Chickpea Pancakes
Chickpea pancakes are a delightful Korean breakfast dish, crispy on the outside and fluffy on the inside, offering a unique twist with the earthy flavor of chickpeas. Served with a spicy dipping sauce, they make for a nutritious and satisfying start to the day.

30 minutes
Difficulty: Easy
Korean
200 kcal
Ingredients
- chickpea flour - 100 grams
- water - 200 milliliters
- green onion - 2 stalks, finely chopped
- carrot - 50 grams, grated
- salt - 1/2 teaspoon
- black pepper - 1/4 teaspoon
- sesame oil - 1 tablespoon
- vegetable oil - for frying
Steps
- In a mixing bowl, combine the chickpea flour, water, salt, and black pepper to form a smooth batter.

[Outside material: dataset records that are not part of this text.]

/-- R181, JMP 5. -/
theorem test_jmp : sees { on with pc := 10 } shared 0x0005 (fun m _ => m.pc) = some 5 := by decide
theorem test_jmp_not_x_zero : sees { on with pc := 10 } shared 0x0023 (fun m _ => m.pc) = some 3 := by decide
/-- The source's scenario S4: the old value is tested. -/
theorem test_jmp_x_dec_taken :
    sees { on with pc := 1, x := 2 } shared 0x0045 (fun m _ => (m.pc, m.x)) = some (5, 1) := by decide
/-- The source's scenario S4: X was 0. -/
theorem test_jmp_x_dec_wraps :
    sees { on with pc := 10 } shared 0x0045 (fun m _ => (m.pc, m.x)) = some (11, 0xFFFFFFFF) := by decide
theorem test_jmp_not_y_nonzero :
    sees { on with pc := 10, y := 5 } shared 0x0067 (fun m _ => m.pc) = some 11 := by decide
theorem test_jmp_y_dec :
    sees { on with pc := 10, y := 0x80000000 } shared 0x0082 (fun m _ => (m.pc, m.y)) = some (2, 0x7FFFFFFF) := by decide
theorem test_jmp_x_ne_y :
    sees { on with pc := 10, x := 3, y := 4 } shared 0x00A4 (fun m _ => m.pc) = some 4 := by decide
theorem test_jmp_pin :
    sees { on with pc := 10, execctrl := { ExecCtrl.reset with jmpPin := 7 } } { shared with pinLevel := 0x80 } 0x00C1 (fun m _ => m.pc) = some 1 := by decide
theorem test_jmp_not_osre_at_threshold :
    sees { on with pc := 10, osrShiftCount := 8, shiftctrl := { ShiftCtrl.reset with pullThresh := 8 } } shared 0x00E0 (fun m _ => m.pc) = some 11 := by decide
theorem test_jmp_not_osre_below :
    sees { on with pc := 10, osrShiftCount := 7, shiftctrl := { ShiftCtrl.reset with pullThresh := 8 } } shared 0x00E0 (fun m _ => m.pc) = some 0 := by decide
theorem test_wait_gpio_stalls :
    sees { on with pc := 4 } shared 0x2285 (fun m _ => (m.pc, m.pendingDelay)) = some (4, 0) := by decide
/-- The delay is armed then. -/
theorem test_wait_gpio_completes :
    sees { on with pc := 4 } { shared with pinLevel := 0x20 } 0x2285 (fun m _ => (m.pc, m.pendingDelay)) = some (5, 2) := by decide
/-- Pin (30 + 2) modulo 32. -/
theorem test_wait_pin_wraps :
    sees { on with pc := 4, pinctrl := { PinCtrl.reset with inBase := 30 } } { shared with pinLevel := 0xFFFFFFFE } 0x2022 (fun m _ => m.pc) = some 5 := by decide
theorem test_wait_irq_consumes :
    sees { on with pc := 4 } { shared with irq := 4 } 0x20C2 (fun m sh => (m.pc, sh.irq)) = some (5, 0) := by decide
theorem test_wait_irq_low_stalls :
    sees { on with pc := 4 } { shared with irq := 4 } 0x2042 (fun m sh => (m.pc, sh.irq)) = some (4, 4) := by decide
/-- SM 3, index 1: flag 0. -/
theorem test_wait_irq_rel :
    (after (at_ 3 { on with pc := 4 } { shared with irq := 1 } 0x20D1)).map (fun p => (p.1.pc, p.2.irq)) = some (5, 0) := by decide
theorem test_in_pins_wraps :
    sees { on with pinctrl := { PinCtrl.reset with inBase := 30 } } { shared with pinLevel := 0xC0000003 } 0x4004 (fun m _ => (m.isr, m.isrShiftCount)) = some (0xF, 4) := by decide
/-- R213. -/
theorem test_in_x_32 :
    sees { on with x := 0x12345678, isr := 0xFFFFFFFF } shared 0x4020 (fun m _ => (m.isr, m.isrShiftCount)) = some (0x12345678, 32) := by decide
theorem test_in_x_autopush :
    sees { on with x := 0x1CD, shiftctrl := { ShiftCtrl.reset with autopush := true, pushThresh := 8 } } shared 0x4028 (fun m _ => (m.rxFifo, m.isr, m.isrShiftCount)) = some ([0xCD], 0, 0) := by decide
/-- R214. -/
theorem test_in_y_right :
    sees { on with y := 0xFFFFFFF3, shiftctrl := { ShiftCtrl.reset with inShiftdir := .right } } shared 0x4044 (fun m _ => (m.isr, m.isrShiftCount)) = some (0x30000000, 4) := by decide
/-- R215. -/
theorem test_in_null :
    sees { on with isr := 0xA, isrShiftCount := 4 } shared 0x4064 (fun m _ => (m.isr, m.isrShiftCount)) = some (0xA0, 8) := by decide
/-- R216. -/
theorem test_in_isr_right :
    sees { on with isr := 0xAB, shiftctrl := { ShiftCtrl.reset with inShiftdir := .right } } shared 0x40C8 (fun m _ => m.isr) = some 0xAB000000 := by decide
/-- R217. -/
theorem test_in_osr :
    sees { on with osr := 0xCAFEBABE, osrShiftCount := 5 } shared 0x40F0 (fun m _ => (m.isr, m.osrShiftCount)) = some (0xBABE, 5) := by decide
theorem test_out_pins :
    sees { on with osr := 0x1A5, osrShiftCount := 0, pinctrl := { PinCtrl.reset with outBase := 2, outCount := 8 }, shiftctrl := { ShiftCtrl.reset with outShiftdir := .right } } shared 0x6008 (fun m sh => (sh.pinLevel, m.osr)) = some (0x294, 1) := by decide
theorem test_out_pins_wraps :
    sees { on with osr := 0xFF, osrShiftCount := 0, pinctrl := { PinCtrl.reset with outBase := 30, outCount := 4 }, shiftctrl := { ShiftCtrl.reset with outShiftdir := .right } } shared 0x6008 (fun _ sh => sh.pinLevel) = some 0xC0000003 := by decide
theorem test_out_x_autopull :
    sees { on with osr := 0xAB, osrShiftCount := 24, txFifo := [0x11223344], shiftctrl := { ShiftCtrl.reset with outShiftdir := .right, autopull := true } } shared 0x6028 (fun m _ => (m.x, m.osr, m.osrShiftCount, m.pc)) = some (0xAB, 0x11223344, 0, 1) := by decide
theorem test_out_x_autopull_stalls :
    sees { on with osr := 0xAB, osrShiftCount := 24, shiftctrl := { ShiftCtrl.reset with outShiftdir := .right, autopull := true } } shared 0x6028 (fun m _ => (m.x, m.osr, m.osrShiftCount, m.pc)) = some (0xAB, 0, 32, 0) := by decide
/-- R224. -/
theorem test_out_y_left :
    sees { on with osr := 0xAB000000, osrShiftCount := 0, y := 0xFFFFFFFF } shared 0x6048 (fun m _ => (m.y, m.osr)) = some (0xAB, 0) := by decide
/-- R225. -/
theorem test_out_null :
    sees { on with osr := 0xCAFEBABE, osrShiftCount := 0, shiftctrl := { ShiftCtrl.reset with outShiftdir := .right } } shared 0x6070 (fun m _ => (m.osr, m.osrShiftCount)) = some (0xCAFE, 16) := by decide
/-- R228. -/
theorem test_out_pindirs :
    sees { on with osr := 0xF, osrShiftCount := 0, pinctrl := { PinCtrl.reset with outCount := 4 }, shiftctrl := { ShiftCtrl.reset with outShiftdir := .right } } shared 0x6084 (fun _ sh => (sh.pinDir, sh.pinLevel)) = some (0xF, 0) := by decide
theorem test_out_pc :
    sees { on with pc := 2, osr := 0xF3, osrShiftCount := 0, shiftctrl := { ShiftCtrl.reset with outShiftdir := .right } } shared 0x60A8 (fun m _ => (m.pc, m.osr)) = some (19, 0) := by decide
theorem test_out_isr_keeps_count :
    sees { on with osr := 0x12AB, osrShiftCount := 0, isrShiftCount := 3, shiftctrl := { ShiftCtrl.reset with outShiftdir := .right } } shared 0x60C8 (fun m _ => (m.isr, m.isrShiftCount)) = some (0xAB, 3) := by decide
/-- R229. -/
theorem test_out_exec :
    sees { on with pc := 2, osr := 0xA042, osrShiftCount := 0, shiftctrl := { ShiftCtrl.reset with outShiftdir := .right } } shared 0x60E0 (fun m _ => (m.pendingInstruction, m.pc, m.osrShiftCount)) = some (some 0xA042, 2, 32) := by decide
/-- R240. -/
theorem test_push :
    sees { on with isr := 0xAA, isrShiftCount := 8 } shared 0x8000 (fun m _ => (m.rxFifo, m.isr, m.pc)) = some ([0xAA], 0, 1) := by decide
theorem test_push_block_full :
    sees { on with isr := 0xAA, rxFifo := [1, 2, 3, 4] } shared 0x8020 (fun m _ => (m.rxFifo, m.isr, m.pc)) = some ([1, 2, 3, 4], 0xAA, 0) := by decide
theorem test_pull :
    sees { on with txFifo := [0xDEADBEEF] } shared 0x80A0 (fun m _ => (m.osr, m.osrShiftCount, m.pc)) = some (0xDEADBEEF, 0, 1) := by decide
/-- R161: X is taken. -/
theorem test_pull_noblock_empty :
    sees { on with osr := 1, x := 0x77 } shared 0x8080 (fun m _ => (m.osr, m.osrShiftCount, m.pc)) = some (0x77, 0, 1) := by decide
/-- R166. -/
theorem test_mov_x_rev_y :
    sees { on with y := 0x12345678 } shared 0xA032 (fun m _ => m.x) = some 0x1E6A2C48 := by decide
theorem test_mov_x_inv_y :
    sees { on with y := 0x0F0F0F0F } shared 0xA02A (fun m _ => m.x) = some 0xF0F0F0F0 := by decide
/-- R255. -/
theorem test_mov_y_inv_null : sees on shared 0xA04B (fun m _ => m.y) = some 0xFFFFFFFF := by decide
theorem test_mov_x_pins :
    sees { on with pinctrl := { PinCtrl.reset with inBase := 4 } } { shared with pinLevel := 0x80000ABF } 0xA020 (fun m _ => m.x) = some 0xF80000AB := by decide
/-- R167. -/
theorem test_mov_x_status_rx :
    sees { on with execctrl := { ExecCtrl.reset with statusN := 2, statusSel := true }, rxFifo := [1] } shared 0xA025 (fun m _ => m.x) = some 0xFFFFFFFF := by decide
theorem test_mov_x_status_tx :
    sees { on with execctrl := { ExecCtrl.reset with statusN := 2 }, txFifo := [1, 2], x := 3 } shared 0xA025 (fun m _ => m.x) = some 0 := by decide
theorem test_mov_pins_x :
    sees { on with x := 0xFFFFFFFF, pinctrl := { PinCtrl.reset with outBase := 8, outCount := 4 } } shared 0xA001 (fun _ sh => sh.pinLevel) = some 0xF00 := by decide
theorem test_mov_pc_x : sees { on with pc := 3, x := 0x25 } shared 0xA0A1 (fun m _ => m.pc) = some 5 := by decide
/-- R264. -/
theorem test_mov_exec_y :
    sees { on with pc := 3, y := 0x1234E03F } shared 0xA082 (fun m _ => (m.pendingInstruction, m.pc)) = some (some 0xE03F, 3) := by decide
theorem test_mov_isr_y :
    sees { on with y := 0x55, isrShiftCount := 7 } shared 0xA0C2 (fun m _ => (m.isr, m.isrShiftCount)) = some (0x55, 7) := by decide
theorem test_mov_osr_inv_x :
    sees on shared 0xA0E9 (fun m _ => (m.osr, m.osrShiftCount)) = some (0xFFFFFFFF, 32) := by decide
/-- R271. -/
theorem test_irq_set : sees { on with pc := 6 } shared 0xC003 (fun m sh => (sh.irq, m.pc)) = some (8, 7) := by decide
/-- SM 2, index 3: flag 1. -/
theorem test_irq_set_rel :
    (after (at_ 2 { on with pc := 6 } shared 0xC013)).map (fun p => (p.2.irq, p.1.pc)) = some (2, 7) := by decide
/-- R272. -/
theorem test_irq_clear_ignores_wait :
    sees { on with pc := 6 } { shared with irq := 0xFF } 0xC065 (fun m sh => (sh.irq, m.pc)) = some (0xDF, 7) := by decide
/-- SM 3, index 1: flag 0. -/
theorem test_irq_clear_rel :
    (after (at_ 3 { on with pc := 6 } { shared with irq := 0xFF } 0xC051)).map (fun p => (p.2.irq, p.1.pc)) = some (0xFE, 7) := by decide
/-- R273. -/
theorem test_irq_wait_first :
    sees on shared 0xC021 (fun m sh => (sh.irq, m.irqWait, m.pc)) = some (2, some 1, 0) := by decide
/-- R273. -/
theorem test_irq_wait_done :
    sees { on with irqWait := some 1 } shared 0xC021 (fun m sh => (sh.irq, m.irqWait, m.pc)) = some (0, none, 1) := by decide
/-- SM 1, index 3: flag 0. -/
theorem test_irq_wait_rel :
    (after (at_ 1 on shared 0xC033)).map (fun p => (p.2.irq, p.1.irqWait)) = some (1, some 0) := by decide
theorem test_set_pins :
    sees { on with pinctrl := { PinCtrl.reset with setBase := 30, setCount := 5 } } shared 0xE01F (fun _ sh => sh.pinLevel) = some 0xC0000007 := by decide
/-- R282. -/
theorem test_set_x : sees { on with x := 0xFFFFFFFF } shared 0xE03F (fun m _ => m.x) = some 31 := by decide
/-- R283. -/
theorem test_set_y : sees { on with y := 0xFFFFFFFF } shared 0xE040 (fun m _ => m.y) = some 0 := by decide
theorem test_set_pindirs :
    sees { on with pinctrl := { PinCtrl.reset with setBase := 7, setCount := 1 } } shared 0xE081 (fun _ sh => sh.pinDir) = some 0x80 := by decide
/-- R343: the record is set, the PC stays. -/
theorem test_reserved :
    sees { on with pc := 9 } shared 0x8001 (fun m _ => (m.fault, m.pc)) = some (some (.decodeError 9 0x8001), 9) := by decide
/-- R296. -/
theorem test_wrap_and_delay :
    sees { on with pc := 3, execctrl := { ExecCtrl.reset with wrapTop := 3, wrapBottom := 1 } } shared 0xA342 (fun m _ => (m.pc, m.pendingDelay)) = some (1, 3) := by decide
/-- R295: SIDESET_COUNT 2. -/
theorem test_side_set :
    sees { on with pinctrl := { PinCtrl.reset with sidesetCount := 2, sidesetBase := 10 } } shared 0xB942 (fun m sh => (sh.pinLevel, m.pendingDelay)) = some (0xC00, 1) := by decide
/-- R295: SIDE_EN. -/
theorem test_side_set_enabled :
    sees { on with execctrl := { ExecCtrl.reset with sideEn := true }, pinctrl := { PinCtrl.reset with sidesetCount := 2, sidesetBase := 10 } } shared 0xB842 (fun _ sh => sh.pinLevel) = some 0x400 := by decide
theorem test_side_set_pindirs :
    sees { on with execctrl := { ExecCtrl.reset with sidePindir := .pindirs }, pinctrl := { PinCtrl.reset with sidesetCount := 3, sidesetBase := 30 } } shared 0xB442 (fun _ sh => (sh.pinDir, sh.pinLevel)) = some (0x40000001, 0) := by decide
/-- The side-set is driven at every run. -/
theorem test_side_set_on_stall :
    sees { on with pinctrl := { PinCtrl.reset with sidesetCount := 1 } } shared 0x90A0 (fun m sh => (sh.pinLevel, m.pc)) = some (1, 0) := by decide
/-- It is driven after SET PINS. -/
theorem test_side_set_wins :
    sees { on with pinctrl := { PinCtrl.reset with sidesetCount := 1, sidesetBase := 4, setBase := 4, setCount := 1 } } shared 0xF000 (fun _ sh => sh.pinLevel) = some 0x10 := by decide
/-- R293, R298. -/
theorem test_injected_word_first :
    sees { on with pendingInstruction := some 0xE03F } shared 0xE040 (fun m _ => (m.x, m.pc, m.pendingInstruction)) = some (31, 1, none) := by decide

- Stir in the finely chopped green onion and grated carrot until evenly distributed.
- Heat a non-stick skillet over medium heat and add a small amount of vegetable oil, swirling to coat the bottom.
- Pour a ladleful of the batter into the skillet, spreading it into a round pancake shape.
- Cook for about 3-4 minutes on one side until golden brown, then flip and cook for another 2-3 minutes on the other side.
- Repeat the process with the remaining batter, adding more oil to the skillet as needed.
- Serve hot with a drizzle of sesame oil and your choice of dipping sauce.
Nutrition
- Calories: 200
- Protein: 8 g
- Carbs: 30 g
- Fiber: 8 g
- Sugar: 2 g
- Sodium: 200 mg
- Cholesterol: 0 mg
- Total Fat: 8 g
- Saturated Fat: 1 g
- Unsaturated Fat: 7 g
- Water: 0.2 L
Health Benefits
- Rich in plant-based protein and fiber.
- Supports digestive health and helps maintain stable blood sugar levels.